No, says Josh, this is a dangerous and fundamentally flawed design, and I want a replacement [??], and before the retailer can respond he:

  • disputes the entire charge with American Express.
  • threatens to post all about the mortal dangers posed by the tray on a prominent parenting website.
  • can't find one, so he posts a balls-out flamefest of a comment about the tray on daddytypes instead [since edited and re-edited].
  • files a complaint with the CPSC claiming that his doctor thinks the 10-month-old's stomachache is caused by the bacteria breeding on the tray.
  • emails the entire daddytypes post--including his new comment--to a bunch of Nest retailers.

    Several of the retailers then email me on a Sunday asking WTF? Mozzee, Nest's manufacturers, email me on Sunday asking WTF?

    Josh sends pictures of the pinhole/petri dishes to me and the retailer. I wake up with an email from Mozzee that says, whoa, that's not rotomoulding it's--here, I'll quote it:

    This is not a pin-hole problem itís more serious. Please accept our apologies. Had we done our job with quality assurance you would not have received this defective tray.

    We take hygiene and quality management very seriously at Mozzee. In fact, the entire basis of the Mozzee NESTís design is to ensure a safe capsule with hygienic dining for baby. The NEST surfaces are flush so they are easily cleaned, preventing the possibility of food lodging or bacteria building up. This is why you will find our Mozzee Nest in some of the worldís leading restaurants. NEST is easy to clean and keep clean.

    Josh needs a replacement tray so his daughter can dine in NEST style. We have arranged through our authorized retailer to supply one to Josh as soon as possible.

    "dine in NEST style." I love it. So all's well that ends well, right? Hold on there just a minute, cowboy.

    Now I've heard [hi, honey!] that I can be a pretty demanding customer, that sometimes, in certain situations, when I feel wronged, I might betray an outsized sense of entitlement in my interactions with some people in a sales/customer service setting. I'm man enough to admit that this is somewhat true and human enough to admit I'm working on it. [Actually, having a kid has made me both more aware of my shortcomings and more sensitive to what my example is teaching the kid, but this, for once, isn't about me.]

    Now I've also heard--and I sometimes suspect--that this high-maintenance, outsized sense of entitlement, treat people like servant-itis may grow more prevalent as the sum of money involved increases. Where a guy driving a Mercedes and a Bugaboo on the Upper East Side of Manhattan would ever get an idea like that, who knows, but let me put it this way: If you can afford a $600 high chair, you can also afford to be gracious.

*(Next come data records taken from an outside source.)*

-- ==== Sys2Proof/Tests/Slice0.lean ====
section
/-! SUPPORT. Small checks of the model: the well-formedness of operands, a state that meets the hypotheses of each statement, and steps
on small states. -/

-- Each theorem is checked before the next one, which bounds the threads that the compiler takes.
set_option Elab.async false

open Sys2Proof Sys2Proof.Machine Sys2Proof.Safety

namespace Sys2Proof.Tests

/-! ## States for the tests -/

/-- The state that a command leads to. -/
def after (c : Instr) (s : State) : State :=
  match exec c s with
  | .next t => t
  | _ => s

/-- A command answers a state that differs. -/
def changes (c : Instr) (s : State) : Bool :=
  match exec c s with
  | .next t => t != s
  | _ => false

/-- A command answers the same state. -/
def stays (c : Instr) (s : State) : Bool :=
  match exec c s with
  | .next t => t == s
  | _ => false

/-- An engine that runs, with its rails good and both link modules up. -/
def run : State := { State.reset with
  pwr := { State.reset.pwr with phase := .running, vddMv := 550, vddmMv := 800, vppMv := 1800, vholdMv := 3200 }
  link := List.replicate 2 { LinkModule.reset with state := 1 } }

/-- An engine that writes a save. -/
def saving : State := { run with pwr := { run.pwr with phase := .saving } }

/-- Ring 0 with 16 descriptors at 0x10000 and 64 completion entries at 0x20000. -/
def ringed : State := { run with live := { run.live with rings := ⟨0x0004000000010000, 0x0006000000020000, 1⟩ :: List.replicate 63 ⟨0, 0, 0⟩ } }

/-- A vote model of two classes. -/
def votes : ModelDef := ⟨0, true, 0, 0, 2, false, 0, [], 0, [], [0, 0, 0, 0], []⟩

/-- A job of ring 0 with two records of stream 5. -/
def jobOf (op : Nat) : Job where
  id := 0
  ring := 0
  op := op
  tag := 7
  desc := 0
  slot := 0
  n := 2
  model := some votes
  groups := [(0, 0, 0xFFFFFFFFFFFFFFFF)]
  tile := 0
  tiles := 1
  stride := 2
  add := false
  k := 4
  stream := 5
  first := 0
  next := 0
  committed := 0
  voided := 0
  costRec := 0
  costLeft := 0
  voidGroups := []
  routeGone := none
  special := []
  owed := []
  begun := false
  acked := 0
  owns := false
  written := false
  ended := false
  status := 0
  done := 0
  detail := 0

/-- A state with one job. -/
def withJob (j : Job) (s : State) : State := { s with jobs := { s.jobs with jobs := [j], nextId := 1 } }

/-- A group of two arrays from position 0, with one half, in plane A. -/
def group0 : Group where
  gid := 1
  base := 0
  size := 2
  ended := false
  dbl := false
  refold := false
  plane := false
  switchDue := false
  gen := 0
  digest := []
  models := [0]
  suspended := []
  tandem := false
  paused := false
  ready := []
  marked := []
  tremolo := none
  run := []
  runPos := 0
  inB := false

def withGroup (g : Group) (s : State) : State := { s with grp := { s.grp with groups := [g], nextGroup := 2 } }

/-- The job place of index 0 of job 0. -/
def place0 : JobPlace := JobPlace.fresh 0 0

/-- Record 0 of stream 5, accepted. -/
def head0 (ps : List JobPlace) : Head := ⟨0, some 0, 5, 0, 0, 0, [], [], false, false, ps⟩

def withHead (h : Head) (s : State) : State := { s with acc := { s.acc with heads := [h] } }

/-- A route of stream 5, in RSP2, to model 0. -/
def route5 : Route := ⟨5, 0, 0, 0, false, false, 0, 0, 0, 1⟩

/-- An image with one group, one model and one stream. -/
def image0 : Image :=
  ⟨2, 0, 0, 0, List.replicate 32 0, ⟨[], [], [route5], [⟨0, 0, 0, 0xFFFFFFFFFFFFFFFF⟩], [votes], [⟨0, 2, false, [], [0]⟩]⟩, [], [], [], [], []⟩

def withImage (s : State) : State := { s with img := { s.img with live := some ⟨image0, []⟩ } }

/-- An attempt of record 0 in a group. -/
def attempt0 : Attempt where
  id := 0
  first := 0
  grp := 1
  base := 0
  size := 2
  dbl := false
  refold := false
  job := 0
  idx := 0
  stream := 5
  seq := 0
  pass := 0
  plane := false
  depth := 1
  words := []
  descs := []
  tokens := []
  handed := []
  contribs := []
  partials := []
  nodes := []
  cert := []
  tuned := false
  multi := false
  overflow := false
  miss := false
  missVoid := false

def withAttempt (a : Attempt) (s : State) : State := { s with grp := { s.grp with attempts := [a], nextAttempt := 1 } }

/-- A group with a record of a SCORE job, accepted and ready. -/
def scoring : State :=
  withHead (head0 [place0]) (withJob { jobOf 1 with next := 1 } (withGroup { group0 with ready := [(0, 0)] } (withImage ringed)))

/-- The record of scoring, in an attempt. -/
def scored (a : Attempt) : State := withAttempt a (after (.recordDispatch 0 false []) scoring)

theorem stores_of (s : State) (h : (sparseOk TallyWord.reset s.tally.words && sparseOk Tile.reset s.tally.tiles &&
    sparseOk EntityRow.missing s.ent.rows && sparseOk FeaturePlace.empty s.arr.buffers &&
    decide ((s.ent.index.map Prod.fst).Pairwise (· < ·) ∧ (∀ x ∈ s.ent.index, x.1 < 131072) ∧ (∀ r ∈ s.ent.usedRows, r < s.live.entRows + 256) ∧
      (s.arr.rows.map Prod.fst).Pairwise (· < ·)) && s.bag.save.isNone) = true) : StoresOk s := by
  simp only [Bool.and_eq_true, decide_eq_true_eq, Option.isNone_iff_eq_none] at h
  obtain ⟨⟨⟨⟨⟨h1, h2⟩, h3⟩, h4⟩, h5, h6, h7, h8⟩, h9⟩ := h
  exact ⟨h1, h2, h3, h4, h5, h6, h7, h8, fun sv hs => by rw [h9] at hs; cases hs⟩

/-! ## Checks of WellFormed: an operand out of range, beside one at its bound -/

theorem test_wf_upset_cell : Upset.wellFormed (.cellBit 33 true 255 63 42) = true ∧ Upset.wellFormed (.cellBit 34 true 0 0 0) = false ∧
    Upset.wellFormed (.cellBit 0 true 256 0 0) = false ∧ Upset.wellFormed (.cellBit 0 true 0 64 0) = false ∧
    Upset.wellFormed (.cellBit 0 true 0 0 43) = false := by decide
theorem test_wf_upset_desc : Upset.wellFormed (.descBit 33 true 255 9) = true ∧ Upset.wellFormed (.descBit 34 true 0 0) = false ∧
    Upset.wellFormed (.descBit 0 true 256 0) = false ∧ Upset.wellFormed (.descBit 0 true 0 10) = false := by decide
theorem test_wf_upset_mask : Upset.wellFormed (.maskBit 33 1023 255) = true ∧ Upset.wellFormed (.maskBit 34 0 0) = false ∧
    Upset.wellFormed (.maskBit 0 1024 0) = false ∧ Upset.wellFormed (.maskBit 0 0 256) = false := by decide
theorem test_wf_upset_row : Upset.wellFormed (.rowBit 33 15 1151 174) = true ∧ Upset.wellFormed (.rowBit 34 0 0 0) = false ∧
    Upset.wellFormed (.rowBit 0 16 0 0) = false ∧ Upset.wellFormed (.rowBit 0 0 1152 0) = false ∧
    Upset.wellFormed (.rowBit 0 0 0 175) = false := by decide
theorem test_wf_upset_scale : Upset.wellFormed (.scaleBit 33 2047 23) = true ∧ Upset.wellFormed (.scaleBit 34 0 0) = false ∧
    Upset.wellFormed (.scaleBit 0 2048 0) = false ∧ Upset.wellFormed (.scaleBit 0 0 24) = false := by decide
theorem test_wf_upset_others : Upset.wellFormed (.featureBuffer 33 1 271 64) = true ∧ Upset.wellFormed (.featureBuffer 34 0 0 0) = false ∧
    Upset.wellFormed (.featureBuffer 0 2 0 0) = false ∧ Upset.wellFormed (.featureBuffer 0 0 272 0) = false ∧ Upset.wellFormed (.featureBuffer 0 0 0 65) = false ∧ Upset.wellFormed (.tallyBit 262144 0) = false ∧
    Upset.wellFormed (.tallyBit 0 72) = false ∧ Upset.wellFormed (.headBit 8192) = false ∧ Upset.wellFormed (.blockBit 1686) = false ∧
    Upset.wellFormed (.indexBit 131072) = false ∧ Upset.wellFormed (.residue 128 31 255) = true ∧ Upset.wellFormed (.residue 6 0 0) = false ∧
    Upset.wellFormed (.residue 5 32 0) = false ∧ Upset.wellFormed (.residue 5 0 256) = false := by decide

/-- An upset that names no bit of the die. -/
def badUpset : Upset := .tallyBit 0 72

theorem test_wf_frame_arrival : (Instr.frameArrival 1 (List.replicate 8 0)).wellFormed = true ∧
    (Instr.frameArrival 2 (List.replicate 8 0)).wellFormed = false ∧ (Instr.frameArrival 1 (List.replicate 7 0)).wellFormed = false := by decide
theorem test_wf_lanes : (Instr.decodeDone 8 0).wellFormed = false ∧ (Instr.decodeBudget 8 0).wellFormed = false ∧
    (Instr.decodeDone 7 0).wellFormed = true := by decide
theorem test_wf_entity_join : (Instr.entityJoin 4096 0 true []).wellFormed = false ∧ (Instr.entityJoin 0 0 true [badUpset]).wellFormed = false ∧
    (Instr.entityJoin 4095 0 true []).wellFormed = true := by decide
theorem test_wf_streams : (Instr.outriderFetch 4096 0 true).wellFormed = false ∧ (Instr.acceptance 4096).wellFormed = false := by decide
theorem test_wf_rings : (Instr.jobRefusal 64).wellFormed = false ∧ (Instr.sfdRingSdb 64 0).wellFormed = false ∧
    (Instr.sfdRingCdb 64 0).wellFormed = false ∧ (Instr.memoryWriteAcknowledged 64).wellFormed = false := by decide
theorem test_wf_bases : (Instr.patchBoundary 0 32).wellFormed = false ∧ (Instr.groupPlaneSwitch 32 []).wellFormed = false ∧ (Instr.groupPlaneSwitch 0 [(34, 0)]).wellFormed = false ∧
    (Instr.doubleRunSwitch 32).wellFormed = false ∧ (Instr.recordDispatch 32 true []).wellFormed = false ∧
    (Instr.recordDispatch 0 true [badUpset]).wellFormed = false := by decide
theorem test_wf_load_second_pass : (Instr.loadSecondPass 0 (some (32, 0, 0, 0))).wellFormed = false ∧
    (Instr.loadSecondPass 0 (some (0, 2, 0, 0))).wellFormed = false ∧ (Instr.loadSecondPass 0 (some (0, 0, 256, 0))).wellFormed = false ∧
    (Instr.loadSecondPass 0 (some (0, 0, 0, 64))).wellFormed = false ∧ (Instr.loadSecondPass 0 none).wellFormed = true := by decide
theorem test_wf_bridge_search : (Instr.bridgeSearch 0 32 0 []).wellFormed = false ∧ (Instr.bridgeSearch 0 0 16 []).wellFormed = false ∧
    (Instr.bridgeSearch 0 0 0 [badUpset]).wellFormed = false ∧ (Instr.bridgeSearch 0 31 15 []).wellFormed = true := by decide
theorem test_wf_column : (Instr.accumulationColumn 0 32 []).wellFormed = false ∧ (Instr.accumulationColumn 0 0 [badUpset]).wellFormed = false := by decide
theorem test_wf_chord_node : (Instr.chordNode 0 0 0 []).wellFormed = false ∧ (Instr.chordNode 0 6 0 []).wellFormed = false ∧
    (Instr.chordNode 0 1 16 []).wellFormed = false ∧ (Instr.chordNode 0 1 0 [badUpset]).wellFormed = false ∧
    (Instr.chordNode 0 5 0 []).wellFormed = true := by decide
theorem test_wf_sums : (Instr.tunerAdd 0 [badUpset]).wellFormed = false ∧ (Instr.tallyWrite 0 [badUpset]).wellFormed = false := by decide
theorem test_wf_faults : (Instr.faultRecovery [] [(34, 0)] true).wellFormed = false ∧ (Instr.faultRecovery [badUpset] [] true).wellFormed = false ∧ (Instr.curryItem 34 []).wellFormed = false ∧
    (Instr.curryItem 0 [badUpset]).wellFormed = false ∧ (Instr.tileSpared 1024).wellFormed = false := by decide
theorem test_wf_memory_read : (Instr.memoryReadReturn (2 ^ 48) (List.replicate 128 0) (List.replicate 8 0)).wellFormed = false ∧
    (Instr.memoryReadReturn 1 (List.replicate 128 0) (List.replicate 8 0)).wellFormed = false ∧
    (Instr.memoryReadReturn 0 (List.replicate 127 0) (List.replicate 8 0)).wellFormed = false ∧
    (Instr.memoryReadReturn 0 (List.replicate 128 0) (List.replicate 9 0)).wellFormed = false ∧
    (Instr.memoryReadReturn (2 ^ 48 - 128) (List.replicate 128 0) (List.replicate 8 0)).wellFormed = true := by decide +kernel
theorem test_wf_links : (Instr.linkLane 2 0 []).wellFormed = false ∧ (Instr.linkLane 0 16 []).wellFormed = false ∧
    (Instr.linkRetrainDone 2 0 true []).wellFormed = false ∧ (Instr.linkRetrainDone 0 3 true []).wellFormed = false := by decide
theorem test_wf_registers : (Instr.sensorConversion 8 0 true).wellFormed = false ∧ (Instr.registerWrite 16 0 0).wellFormed = false ∧
    (Instr.registerWrite 0 65536 0).wellFormed = false ∧ (Instr.registerWrite 0 4 0).wellFormed = false ∧
    (Instr.sfdImgExpectWrite 16 0 0).wellFormed = false ∧ (Instr.sfdImgExpectWrite 0 4 0).wellFormed = false ∧
    (Instr.drainWritesAcked 0 1025).wellFormed = false ∧ (Instr.registerWrite 15 65528 0).wellFormed = true := by decide

/-! ## States that meet the hypotheses of the statements, clause by clause -/

theorem witness_StepRunsFrontCommand : State.reset.pending = [] ∧ step { run with pending := [.ledgerDebit .core] } = exec (.ledgerDebit .core) run :=
  ⟨rfl, rfl⟩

    If it's true that the baby marketplace used to be divided into giant, faceless, unaccountable conglomerates cranking out piles of poorly made junk for the masses on the one hand, and hushed, high-touch boutiques and craftspeople making custom goods for the gentry whose speak-when-spoken-to governesses were eternally grateful for getting Sunday evenings off, let me say, those days are over. In just the last couple of years, even, dozens of innovative, independent companies--often founded by new parents themselves--have stepped up to offer products and resources that simply didn't exist before.

    Should a customer buying the highest-priced, highest-design high chair on the market expect a lot from it? Of course. Were Nest chairs perfect when they launched? No. But I've seen the Mozzee people being very conscientious and responsive to their customer's questions and concerns. And they're human beings, not some "customer service dept."

    It's difficult and stressful enough being a new parent without having to devote inordinate time and energy to player-hating on the people we enlist to help us. So don't throw your civility, respect, and basic optimism for humanity out with the dirty diapers. [And if you didn't have any of those traits before, what better time to develop them, seeing as how your kid is at once a mirror and a sponge.]

    And besides, being an over-demanding asshole parent is such a Baby Boomer thing; it is OVER.

  • 1 Comment

    Now I'm disappointed I missed all the hullaballoo. Don't suppose you could un-edit-and-re-un-edit whatever post it was on, just for grins?